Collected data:
theorem witness_ManagementPortAndHostFrames :
    (onStandby.mgmtAccepts (frame .other) = false) ∧
    (let s := onStandby.setReg .umc 0 0x20 5
     s.umc.standby = true ∧ s.mgmtAccepts { frame (.arpRequest 5) with group := true } = true ∧
       s.mgmtAccepts { frame (.neighborSolicitation (linkLocal s.mgmtMac) false false) with group := true } = true ∧
       s.mgmtAccepts (frame (.echoRequest (.v4 0) (.v4 5) false false [])) = true) ∧
    (let m := onStandby.mgmtMac
     onStandby.mgmtAccepts (dgram m 0x5A55 []) = true ∧ headerFault [] ≠ none ∧
       onStandby.mgmtAccepts (dgram m 0x5A55 (wire 2 0)) = true ∧ headerFault (wire 2 0) = none ∧
       (frameFault (wire 2 0) true).isSome = true ∧
       frameFault (wire 1 0) true = none ∧ knownOpcode 16 (parsePacket (wire 1 0) ⟨0, .v4 0, 0, .v4 0, none⟩).opcode = true ∧
       (parsePacket (wire 1 0) ⟨0, .v4 0, 0, .v4 0, none⟩).sync = false ∧
       BitVec.ofNat 32 (parsePacket (wire 1 0) ⟨0, .v4 0, 0, .v4 0, none⟩).seq = (onStandby.queue 16).next) ∧
    (let s := portUp'
     s.hostPortUp = true ∧ s.nonReplies < s.field .host 0 0x80 0 16 ∧
       s.hostAccepts { frame (.arpRequest s.hostIp4) with group := true } = true ∧
       s.hostAccepts { frame (.neighborSolicitation (linkLocal s.host.mac) false false) with group := true } = true ∧
       s.hostAccepts (frame (.echoRequest (.v4 0) (.v6 (linkLocal s.host.mac)) false false [])) = true ∧
       s.egressOk 0 (some (.v4 0, none)) = true ∧ s.egressOk 1 (some (.v4 0, none)) = false ∧
       s.hostAccepts (frame .other) = false ∧ s.hostAccepts { frame (.arpRequest s.hostIp4) with fcsOk := false } = false ∧
       s.ctrlBit 31 = true) ∧
    (let s := portUp'.setReg .host 0 0x80 0
     s.hostPortUp = true ∧ s.hostAccepts { frame (.arpRequest s.hostIp4) with group := true } = true ∧
       s.field .host 0 0x80 0 16 ≤ s.nonReplies) ∧
    (up.host.link = !true) := by
  decide +kernel

theorem witness_PrecisionTime :
    let ds : PtpDataset := ⟨0, 0, 0, 0, 0, 7, 0⟩
    let s : State := { portUp' with host := { portUp'.host with
      master := some ds, syncOrigin := some 1, syncSeq := some 3, syncRx := 6, synced := true } }
    (portUp'.hostPortUp = true ∧ portUp'.host.master = none ∧
      portUp'.hostAccepts (frame (.ptp .udp4 0 true false false (.announce ds))) = true) ∧
    (s.hostAccepts (frame (.ptp .udp4 0 true false false (.sync ds.identity 3 5 6 true))) = true ∧ s.host.master = some ds ∧
      s.hostAccepts (frame (.ptp .udp4 0 true false false (.delayResp ds.identity 0 true 9))) = true ∧ s.host.syncOrigin = some 1 ∧
      s.hostAccepts (frame (.ptp .udp4 0 true false false (.sync ds.identity 3 5 6 false))) = true ∧
      s.hostAccepts (frame (.ptp .udp4 0 true false false (.followUp ds.identity 3 5))) = true ∧ s.host.syncSeq = some 3 ∧
      s.host.syncRx = 6 ∧ s.host.syncSeq ≠ some 4 ∧ s.host.delaySeq = 0 ∧ (5 : Nat) ≠ s.host.delaySeq) ∧
    (s.hubUp = true ∧ s.host.synced = true) := by
  decide +kernel

/-- A datagram that a sound sender sends to this port is heard as a packet of queue 0. -/
theorem hears_wire (s : State) (seq : Byte) (h : (s.hostPortUp && s.hostAccepts (dgram s.host.mac s.udpPort (wire 1 seq)) &&
    decide (headerFault (wire 1 seq) = none) && s.egressOk 0 (some (.v4 0, some 0)) &&
    decide (frameFault (wire 1 seq) (s.cp == .boot) = none) &&
    decide ((parsePacket (wire 1 seq) ⟨0, .v4 0, 0, .v6 (linkLocal s.host.mac), none⟩).queue < 16)) = true) :
    s.hears (dgram s.host.mac s.udpPort (wire 1 seq)) (parsePacket (wire 1 seq) ⟨0, .v4 0, 0, .v6 (linkLocal s.host.mac), none⟩) := by
  simp only [Bool.and_eq_true, decide_eq_true_eq] at h
  exact ⟨.v4 0, .v6 (linkLocal s.host.mac), 0, s.udpPort, true, false, false, wire 1 seq, rfl, h.1.1.1.1.1, h.1.1.1.1.2, h.1.1.1.2,
    h.1.1.2, h.1.2, rfl, h.2⟩

theorem witness_CommandPackets :
    (portUp'.hostAccepts (dgram 0 portUp'.udpPort []) = true ∧ (headerFault []).isSome = true ∧
      portUp'.hostAccepts (dgram 0 portUp'.udpPort (wire 1 0)) = true ∧ headerFault (wire 1 0) = none ∧
      portUp'.egressOk 1 (some (.v4 0, some 0)) = false ∧ (frameFault (wire 2 0) true).isSome = true) ∧
    (portUp'.hears (dgram portUp'.host.mac portUp'.udpPort (wire 1 0))
      (parsePacket (wire 1 0) ⟨0, .v4 0, 0, .v6 (linkLocal portUp'.host.mac), none⟩)) ∧
    (portUp'.canonical = true ∧ (portUp'.queue 0).syncWait = none ∧ (portUp'.queue 0).held = [] ∧ portUp'.rb .host = 1 ∧
      knownOpcode 0 1 = true ∧ (portUp'.queue 0).cache = []) ∧
    (let s : State := { up with queues := [(0, { busy := some (pkt 1 []) })] }
     (s.queue (queueIdx .host 0)).running ≠ 0) ∧
    (let s : State := { up with queues := [(15, { syncWait := some (pkt 1 []) })] }
     (s.queue 15).syncWait = some (pkt 1 []) ∧ (s.queue 15).running = 0 ∧ (s.queue 15).apart = [] ∧ knownOpcode 15 1 = true ∧
       s.canonical = true) := by
  refine ⟨by decide +kernel, hears_wire _ _ (by decide +kernel), by decide +kernel, by decide +kernel, by decide +kernel⟩

theorem witness_OpcodeChecks :
    (withCmd up 15 0x0003 []).front 15 0x0003 = some (pkt 0x0003 [], []) ∧ content (pkt 0x0003 []) = some [] ∧
    content { pkt 0x0003 [] with pcrc := true } = none ∧ (z 1).length ≠ 0 ∧ CpState.boot ∉ [CpState.ready, CpState.loaded] ∧
    (up.front 15 1 = none ∧ up.front 15 5 = none ∧ up.front 15 0x0202 = none ∧ up.front 15 0x0211 = none) := by
  decide +kernel

/-- A state of CPSTATE `c`. -/
def inCp (c : CpState) : State := { up with cp := c }

theorem witness_QueryAndRegisterCommands :
    ready (withCmd up 16 0x0001 []) (queueIdx .mgmt 0) 0x0001 [] = true ∧
    ready (withCmd up 15 0x0002 []) (queueIdx .host 15) 0x0002 [] = true ∧
    ready (withCmd (inCp .loaded) 15 0x0003 []) 15 0x0003 [] = true ∧ ready (withCmd up 15 0x0004 []) 15 0x0004 [] = true ∧
    (ready (withCmd up 15 0x0005 []) 15 0x0005 [] = true ∧ ((withCmd up 15 0x0005 []).queue 15).issued = [] ∧
      (withCmd up 15 0x0005 []).canonical = true) ∧
    (let s : State := { up with queues := [(15, { accepted := [pkt 5 []], issued := [pkt 0x0210 []] })] }
     ready s 15 0x0005 [] = true ∧ (s.queue 15).issued ≠ [] ∧ s.canonical = true) ∧
    (let s : State := { up with queues := [(15, { busy := some (pkt 5 []) })] }
     (s.queue 15).issued = [] ∧ (s.queue 15).busy = some (pkt 5 []) ∧ (pkt 5 []).opcode = 0x0005) ∧
    (ready (withCmd up 15 0x0201 (z 8)) 15 0x0201 (z 8) = true ∧ 8 ≤ (z 8).length) ∧
    (ready (withCmd up 15 0x0202 (z 12)) 15 0x0202 (z 12) = true ∧ leAt 6 2 (z 12) = 0) := by
  decide +kernel


/-- R385: a reply to a request sent to an address that a write has moved since leaves from the new one; frames outside 64 to 9,022 bytes
are not accepted (R358). -/
theorem test_reply_addresses :
    (let s := ((up.setReg .host 0 0x10 0x82001000).setReg .host 0 0x20 5)
     (s.replyVia ⟨1, .v4 9, 7, .v4 4, none⟩).2 = .v4 5 ∧ (s.replyVia ⟨1, .v4 9, 7, .v4 5, none⟩).2 = .v4 5 ∧
       s.hostAccepts (frame (.echoRequest (.v4 9) (.v4 5) false false [])) = true ∧
       s.hostAccepts { frame (.echoRequest (.v4 9) (.v4 5) false false []) with len := 63 } = false ∧
       s.hostAccepts { frame (.echoRequest (.v4 9) (.v4 5) false false []) with len := 9023 } = false) := by decide +kernel

/-! ## Firmware, memory and programs: witnesses -/

/-- An image of 17,216 bytes whose body is 64 zero bytes. -/
def goodImage : Bank Byte :=
  Bank.putRange imageDefault (Bank.putRange imageDefault [] 0 [0x5A, 0x54, 0x46, 0x57, 1, 0, 0, 0, 64]) 16 (digestBytes (sha384 (z 64)))

def inBoot (b : Bank Byte) : State := { inCp .boot with sec := { image := b } }

/-- In BOOT with that image, on a part whose slot 0 has the hashes of the image's keys. -/
def signed : State :=
  { inBoot goodImage with part := { (inBoot goodImage).part with vendorKeys := [(sha384 (z 384), sha384 (z 48))] } }

theorem witness_FirmwareConfigurationAttestation :
    (ready (withCmd (inBoot []) 15 0x0101 (z 5)) 15 0x0101 (z 5) = true ∧ (inBoot []).cp = .boot ∧ 5 ≤ (z 5).length ∧
      leAt 0 4 (z 5) + ((z 5).length - 4) ≤ 0x400000) ∧
    (let l : List Byte := [0x40, 0x43, 0, 0]
     ready (withCmd (inBoot goodImage) 15 0x0102 l) 15 0x0102 l = true ∧ l.length = 4 ∧
       signed.startFault (leAt 0 4 l) true true = none ∧ ready (withCmd (inBoot []) 15 0x0102 l) 15 0x0102 l = true ∧
       (inBoot []).startFault (leAt 0 4 l) (inBoot []).rsaVerdict (inBoot []).slhVerdict = some (stBadField, 0)) ∧
    (ready (withCmd (inCp .config) 15 0x0103 []) 15 0x0103 [] = true) ∧
    (ready (withCmd (inCp .loaded) 15 0x0104 (z 48)) 15 0x0104 (z 48) = true ∧ (z 48).length = 48 ∧
      { (inCp .loaded) with sec := { keys := .ready } }.canSign = true ∧ (inCp .loaded).canSign = false) := by
  refine ⟨by decide +kernel, ⟨by decide +kernel, by decide +kernel, by decide +kernel, by decide +kernel, ?_⟩, by decide +kernel,
    by decide +kernel⟩
  have h : (inBoot []).imageFault (leAt 0 4 [0x40, 0x43, 0, 0]) = some (stBadField, 0) := by decide +kernel
  unfold State.startFault
  rw [h]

Your objective
Only the count should be given: the number of lines in the entries above containing the word "that".

Expected output
3